Jolanta Fedak: — Kończymy właśnie pracę nad ustawą o formach opieki nad dziećmi w wieku do lat 3. W tych dniach ustawa zostanie przedstawiona Radzie Ministrów i wysłana do Sejmu. Gdyby to zależało tylko ode mnie, przepisy tej ustawy weszłyby w życie już jutro. Ma ona ułatwić zakładanie żłobków oraz stworzyć nowe formy opieki nad dziećmi, na przykład kluby dziecięce czy instytucję dziennego opiekuna. Ułatwi pracodawcom zakładanie żłobków zakładowych, bo koszt założenia żłobka będzie można wpisać w koszty prowadzenia działalności. Proponujemy zakładanie żłobków również na wyższych uczelniach, żeby pomóc studentom w godzeniu nauki z rodzicielstwem. Tworzymy system ulg dla pracodawców i gmin, tak aby byli zainteresowani zakładaniem żłobków lub innymi formami opieki nad małymi dziećmi.

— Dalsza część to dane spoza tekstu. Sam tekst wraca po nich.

/-! ### State.condMisframe -/

@[simp] theorem State.condMisframe_rules (e : Bool) (b : Nat) : (s.condMisframe ch e b).rules = s.rules := by
  unfold State.condMisframe; (repeat' split) <;> simp
@[simp] theorem State.condMisframe_images (e : Bool) (b : Nat) : (s.condMisframe ch e b).images = s.images := by
  unfold State.condMisframe; (repeat' split) <;> simp
@[simp] theorem State.condMisframe_tick (e : Bool) (b : Nat) : (s.condMisframe ch e b).tick = s.tick := by
  unfold State.condMisframe; (repeat' split) <;> simp
@[simp] theorem State.condMisframe_cmpA (e : Bool) (b : Nat) : (s.condMisframe ch e b).cmpA = s.cmpA := by
  unfold State.condMisframe; (repeat' split) <;> simp
@[simp] theorem State.condMisframe_cmpB (e : Bool) (b : Nat) : (s.condMisframe ch e b).cmpB = s.cmpB := by
  unfold State.condMisframe; (repeat' split) <;> simp
@[simp] theorem State.condMisframe_trigIn (e : Bool) (b : Nat) : (s.condMisframe ch e b).trigIn = s.trigIn := by
  unfold State.condMisframe; (repeat' split) <;> simp
@[simp] theorem State.condMisframe_trigOut (e : Bool) (b : Nat) : (s.condMisframe ch e b).trigOut = s.trigOut := by
  unfold State.condMisframe; (repeat' split) <;> simp
@[simp] theorem State.condMisframe_routes (e : Bool) (b : Nat) : (s.condMisframe ch e b).routes = s.routes := by
  unfold State.condMisframe; (repeat' split) <;> simp
@[simp] theorem State.condMisframe_monitor (e : Bool) (b : Nat) : (s.condMisframe ch e b).monitor = s.monitor := by
  unfold State.condMisframe; (repeat' split) <;> simp
@[simp] theorem State.condMisframe_engine (e : Bool) (b : Nat) : (s.condMisframe ch e b).engine = s.engine := by
  unfold State.condMisframe; (repeat' split) <;> simp
@[simp] theorem State.condMisframe_supply (e : Bool) (b : Nat) : (s.condMisframe ch e b).supply = s.supply := by
  unfold State.condMisframe; (repeat' split) <;> simp
@[simp] theorem State.condMisframe_inReset (e : Bool) (b : Nat) : (s.condMisframe ch e b).inReset = s.inReset := by
  unfold State.condMisframe; (repeat' split) <;> simp
@[simp] theorem State.condMisframe_freeIx (e : Bool) (b : Nat) : (s.condMisframe ch e b).freeIx = s.freeIx := by
  unfold State.condMisframe; (repeat' split) <;> simp
@[simp] theorem State.condMisframe_pending (e : Bool) (b : Nat) : (s.condMisframe ch e b).pending = s.pending := by
  unfold State.condMisframe; (repeat' split) <;> simp

/-! ### State.takeStart -/

@[simp] theorem State.takeStart_tick (b : Bool) (t : Tick) : (s.takeStart ch b t).tick = s.tick := by
  unfold State.takeStart; (repeat' split) <;> simp
@[simp] theorem State.takeStart_cmpA (b : Bool) (t : Tick) : (s.takeStart ch b t).cmpA = s.cmpA := by
  unfold State.takeStart; (repeat' split) <;> simp
@[simp] theorem State.takeStart_cmpB (b : Bool) (t : Tick) : (s.takeStart ch b t).cmpB = s.cmpB := by
  unfold State.takeStart; (repeat' split) <;> simp
@[simp] theorem State.takeStart_trigIn (b : Bool) (t : Tick) : (s.takeStart ch b t).trigIn = s.trigIn := by
  unfold State.takeStart; (repeat' split) <;> simp
@[simp] theorem State.takeStart_trigOut (b : Bool) (t : Tick) : (s.takeStart ch b t).trigOut = s.trigOut := by
  unfold State.takeStart; (repeat' split) <;> simp
@[simp] theorem State.takeStart_routes (b : Bool) (t : Tick) : (s.takeStart ch b t).routes = s.routes := by
  unfold State.takeStart; (repeat' split) <;> simp
@[simp] theorem State.takeStart_monitor (b : Bool) (t : Tick) : (s.takeStart ch b t).monitor = s.monitor := by
  unfold State.takeStart; (repeat' split) <;> simp
@[simp] theorem State.takeStart_engine (b : Bool) (t : Tick) : (s.takeStart ch b t).engine = s.engine := by
  unfold State.takeStart; (repeat' split) <;> simp
@[simp] theorem State.takeStart_supply (b : Bool) (t : Tick) : (s.takeStart ch b t).supply = s.supply := by
  unfold State.takeStart; (repeat' split) <;> simp
@[simp] theorem State.takeStart_inReset (b : Bool) (t : Tick) : (s.takeStart ch b t).inReset = s.inReset := by
  unfold State.takeStart; (repeat' split) <;> simp
@[simp] theorem State.takeStart_freeIx (b : Bool) (t : Tick) : (s.takeStart ch b t).freeIx = s.freeIx := by
  unfold State.takeStart; (repeat' split) <;> simp
@[simp] theorem State.takeStart_pending (b : Bool) (t : Tick) : (s.takeStart ch b t).pending = s.pending := by
  unfold State.takeStart; (repeat' split) <;> simp

/-! ### State.takeStop -/

@[simp] theorem State.takeStop_tick (b : Bool) : (s.takeStop ch b).tick = s.tick := by
  unfold State.takeStop; (repeat' split) <;> simp
@[simp] theorem State.takeStop_cmpA (b : Bool) : (s.takeStop ch b).cmpA = s.cmpA := by
  unfold State.takeStop; (repeat' split) <;> simp
@[simp] theorem State.takeStop_cmpB (b : Bool) : (s.takeStop ch b).cmpB = s.cmpB := by
  unfold State.takeStop; (repeat' split) <;> simp
@[simp] theorem State.takeStop_trigIn (b : Bool) : (s.takeStop ch b).trigIn = s.trigIn := by
  unfold State.takeStop; (repeat' split) <;> simp
@[simp] theorem State.takeStop_trigOut (b : Bool) : (s.takeStop ch b).trigOut = s.trigOut := by
  unfold State.takeStop; (repeat' split) <;> simp
@[simp] theorem State.takeStop_routes (b : Bool) : (s.takeStop ch b).routes = s.routes := by
  unfold State.takeStop; (repeat' split) <;> simp
@[simp] theorem State.takeStop_monitor (b : Bool) : (s.takeStop ch b).monitor = s.monitor := by
  unfold State.takeStop; (repeat' split) <;> simp
@[simp] theorem State.takeStop_engine (b : Bool) : (s.takeStop ch b).engine = s.engine := by
  unfold State.takeStop; (repeat' split) <;> simp
@[simp] theorem State.takeStop_supply (b : Bool) : (s.takeStop ch b).supply = s.supply := by
  unfold State.takeStop; (repeat' split) <;> simp
@[simp] theorem State.takeStop_inReset (b : Bool) : (s.takeStop ch b).inReset = s.inReset := by
  unfold State.takeStop; (repeat' split) <;> simp
@[simp] theorem State.takeStop_freeIx (b : Bool) : (s.takeStop ch b).freeIx = s.freeIx := by
  unfold State.takeStop; (repeat' split) <;> simp
@[simp] theorem State.takeStop_pending (b : Bool) : (s.takeStop ch b).pending = s.pending := by
  unfold State.takeStop; (repeat' split) <;> simp

/-! ### State.takeCond -/

@[simp] theorem State.takeCond_tick (b : Bool) (t : Tick) (k : Cond) : (s.takeCond ch b t k).tick = s.tick := by
  unfold State.takeCond; (repeat' split) <;> simp
@[simp] theorem State.takeCond_cmpA (b : Bool) (t : Tick) (k : Cond) : (s.takeCond ch b t k).cmpA = s.cmpA := by
  unfold State.takeCond; (repeat' split) <;> simp
@[simp] theorem State.takeCond_cmpB (b : Bool) (t : Tick) (k : Cond) : (s.takeCond ch b t k).cmpB = s.cmpB := by
  unfold State.takeCond; (repeat' split) <;> simp
@[simp] theorem State.takeCond_trigIn (b : Bool) (t : Tick) (k : Cond) : (s.takeCond ch b t k).trigIn = s.trigIn := by
  unfold State.takeCond; (repeat' split) <;> simp
@[simp] theorem State.takeCond_trigOut (b : Bool) (t : Tick) (k : Cond) : (s.takeCond ch b t k).trigOut = s.trigOut := by
  unfold State.takeCond; (repeat' split) <;> simp
@[simp] theorem State.takeCond_routes (b : Bool) (t : Tick) (k : Cond) : (s.takeCond ch b t k).routes = s.routes := by
  unfold State.takeCond; (repeat' split) <;> simp
@[simp] theorem State.takeCond_monitor (b : Bool) (t : Tick) (k : Cond) : (s.takeCond ch b t k).monitor = s.monitor := by
  unfold State.takeCond; (repeat' split) <;> simp
@[simp] theorem State.takeCond_engine (b : Bool) (t : Tick) (k : Cond) : (s.takeCond ch b t k).engine = s.engine := by
  unfold State.takeCond; (repeat' split) <;> simp
@[simp] theorem State.takeCond_supply (b : Bool) (t : Tick) (k : Cond) : (s.takeCond ch b t k).supply = s.supply := by
  unfold State.takeCond; (repeat' split) <;> simp
@[simp] theorem State.takeCond_inReset (b : Bool) (t : Tick) (k : Cond) : (s.takeCond ch b t k).inReset = s.inReset := by
  unfold State.takeCond; (repeat' split) <;> simp
@[simp] theorem State.takeCond_freeIx (b : Bool) (t : Tick) (k : Cond) : (s.takeCond ch b t k).freeIx = s.freeIx := by
  unfold State.takeCond; (repeat' split) <;> simp
@[simp] theorem State.takeCond_pending (b : Bool) (t : Tick) (k : Cond) : (s.takeCond ch b t k).pending = s.pending := by
  unfold State.takeCond; (repeat' split) <;> simp

/-! ### State.takeNext -/

@[simp] theorem State.takeNext_rules (n : NextAct) : (s.takeNext ch n).rules = s.rules := by
  unfold State.takeNext; (repeat' split) <;> simp
@[simp] theorem State.takeNext_images (n : NextAct) : (s.takeNext ch n).images = s.images := by
  unfold State.takeNext; (repeat' split) <;> simp
@[simp] theorem State.takeNext_tick (n : NextAct) : (s.takeNext ch n).tick = s.tick := by
  unfold State.takeNext; (repeat' split) <;> simp
@[simp] theorem State.takeNext_trigIn (n : NextAct) : (s.takeNext ch n).trigIn = s.trigIn := by
  unfold State.takeNext; (repeat' split) <;> simp
@[simp] theorem State.takeNext_engine (n : NextAct) : (s.takeNext ch n).engine = s.engine := by
  unfold State.takeNext; (repeat' split) <;> simp
@[simp] theorem State.takeNext_inReset (n : NextAct) : (s.takeNext ch n).inReset = s.inReset := by
  unfold State.takeNext; (repeat' split) <;> simp
@[simp] theorem State.takeNext_freeIx (n : NextAct) : (s.takeNext ch n).freeIx = s.freeIx := by
  unfold State.takeNext; (repeat' split) <;> simp
@[simp] theorem State.takeNext_pending (n : NextAct) : (s.takeNext ch n).pending = s.pending := by
  unfold State.takeNext; (repeat' split) <;> simp

/-! ### State.decided -/

@[simp] theorem State.decided_rules (n : NextAct) : (s.decided ch n).rules = s.rules := by
  unfold State.decided; (repeat' split) <;> simp
@[simp] theorem State.decided_images (n : NextAct) : (s.decided ch n).images = s.images := by
  unfold State.decided; (repeat' split) <;> simp
@[simp] theorem State.decided_tick (n : NextAct) : (s.decided ch n).tick = s.tick := by
  unfold State.decided; (repeat' split) <;> simp
@[simp] theorem State.decided_trigIn (n : NextAct) : (s.decided ch n).trigIn = s.trigIn := by
  unfold State.decided; (repeat' split) <;> simp
@[simp] theorem State.decided_engine (n : NextAct) : (s.decided ch n).engine = s.engine := by
  unfold State.decided; (repeat' split) <;> simp
@[simp] theorem State.decided_inReset (n : NextAct) : (s.decided ch n).inReset = s.inReset := by
  unfold State.decided; (repeat' split) <;> simp
@[simp] theorem State.decided_freeIx (n : NextAct) : (s.decided ch n).freeIx = s.freeIx := by
  unfold State.decided; (repeat' split) <;> simp
@[simp] theorem State.decided_pending (n : NextAct) : (s.decided ch n).pending = s.pending := by
  unfold State.decided; (repeat' split) <;> simp

/-! ### State.resumeNext -/

@[simp] theorem State.resumeNext_rules : (s.resumeNext ch).rules = s.rules := by
  unfold State.resumeNext; (repeat' split) <;> simp
@[simp] theorem State.resumeNext_images : (s.resumeNext ch).images = s.images := by
  unfold State.resumeNext; (repeat' split) <;> simp
@[simp] theorem State.resumeNext_tick : (s.resumeNext ch).tick = s.tick := by
  unfold State.resumeNext; (repeat' split) <;> simp
@[simp] theorem State.resumeNext_trigIn : (s.resumeNext ch).trigIn = s.trigIn := by
  unfold State.resumeNext; (repeat' split) <;> simp
@[simp] theorem State.resumeNext_engine : (s.resumeNext ch).engine = s.engine := by
  unfold State.resumeNext; (repeat' split) <;> simp
@[simp] theorem State.resumeNext_inReset : (s.resumeNext ch).inReset = s.inReset := by
  unfold State.resumeNext; (repeat' split) <;> simp
@[simp] theorem State.resumeNext_freeIx : (s.resumeNext ch).freeIx = s.freeIx := by
  unfold State.resumeNext; (repeat' split) <;> simp
@[simp] theorem State.resumeNext_pending : (s.resumeNext ch).pending = s.pending := by
  unfold State.resumeNext; (repeat' split) <;> simp

/-! ### State.refuseStopping -/

@[simp] theorem State.refuseStopping_rules : (s.refuseStopping ch).rules = s.rules := by simp [State.refuseStopping]
@[simp] theorem State.refuseStopping_images : (s.refuseStopping ch).images = s.images := by simp [State.refuseStopping]
@[simp] theorem State.refuseStopping_log : (s.refuseStopping ch).log = s.log := by simp [State.refuseStopping]
@[simp] theorem State.refuseStopping_tick : (s.refuseStopping ch).tick = s.tick := by simp [State.refuseStopping]
@[simp] theorem State.refuseStopping_cmpA : (s.refuseStopping ch).cmpA = s.cmpA := by simp [State.refuseStopping]
@[simp] theorem State.refuseStopping_cmpB : (s.refuseStopping ch).cmpB = s.cmpB := by simp [State.refuseStopping]
@[simp] theorem State.refuseStopping_trigIn : (s.refuseStopping ch).trigIn = s.trigIn := by simp [State.refuseStopping]
@[simp] theorem State.refuseStopping_trigOut : (s.refuseStopping ch).trigOut = s.trigOut := by simp [State.refuseStopping]
@[simp] theorem State.refuseStopping_routes : (s.refuseStopping ch).routes = s.routes := by simp [State.refuseStopping]
@[simp] theorem State.refuseStopping_monitor : (s.refuseStopping ch).monitor = s.monitor := by simp [State.refuseStopping]
@[simp] theorem State.refuseStopping_engine : (s.refuseStopping ch).engine = s.engine := by simp [State.refuseStopping]
@[simp] theorem State.refuseStopping_supply : (s.refuseStopping ch).supply = s.supply := by simp [State.refuseStopping]
@[simp] theorem State.refuseStopping_link : (s.refuseStopping ch).link = s.link := by simp [State.refuseStopping]
@[simp] theorem State.refuseStopping_inReset : (s.refuseStopping ch).inReset = s.inReset := by simp [State.refuseStopping]
@[simp] theorem State.refuseStopping_freeIx : (s.refuseStopping ch).freeIx = s.freeIx := by simp [State.refuseStopping]
@[simp] theorem State.refuseStopping_pending : (s.refuseStopping ch).pending = s.pending := by simp [State.refuseStopping]

/-! ### State.addressStage -/

@[simp] theorem State.addressStage_images (x : Exchange) : (s.addressStage ch x).images = s.images := by simp [State.addressStage, State.addressScan, State.onExch]
@[simp] theorem State.addressStage_tick (x : Exchange) : (s.addressStage ch x).tick = s.tick := by simp [State.addressStage, State.addressScan, State.onExch]
@[simp] theorem State.addressStage_trigIn (x : Exchange) : (s.addressStage ch x).trigIn = s.trigIn := by simp [State.addressStage, State.addressScan, State.onExch]
@[simp] theorem State.addressStage_engine (x : Exchange) : (s.addressStage ch x).engine = s.engine := by simp [State.addressStage, State.addressScan, State.onExch]
@[simp] theorem State.addressStage_inReset (x : Exchange) : (s.addressStage ch x).inReset = s.inReset := by simp [State.addressStage, State.addressScan, State.onExch]
@[simp] theorem State.addressStage_freeIx (x : Exchange) : (s.addressStage ch x).freeIx = s.freeIx := by simp [State.addressStage, State.addressScan, State.onExch]
@[simp] theorem State.addressStage_pending (x : Exchange) : (s.addressStage ch x).pending = s.pending := by simp [State.addressStage, State.addressScan, State.onExch]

Ale w małych gminach i na wsiach żłobków prawie nie ma!

— Chodzi nam o to, aby w każdej gminie był żłobek, klub dziecięcy, dzienna niania lub by można było skorzystać z usług niani, za którą gmina zapłaci składki na ubezpieczenie społeczne i zdrowotne. Im bardziej różnorodna oferta opieki nad małymi dziećmi, tym lepiej. Jest większa szansa na to, że każdy rodzic znajdzie coś dla siebie. Sytuacja, w której na 400 tys. urodzin przypada 30 tys. miejsc w żłobkach, jest nie do zaakceptowania. Chcę ją jak najszybciej zmienić.

W jaki sposób? Złośliwi mówią, że łatwiej dziś założyć szpital dziecięcy, bo wymagania budowlano-sanitarne są mniejsze, niż otworzyć żłobek.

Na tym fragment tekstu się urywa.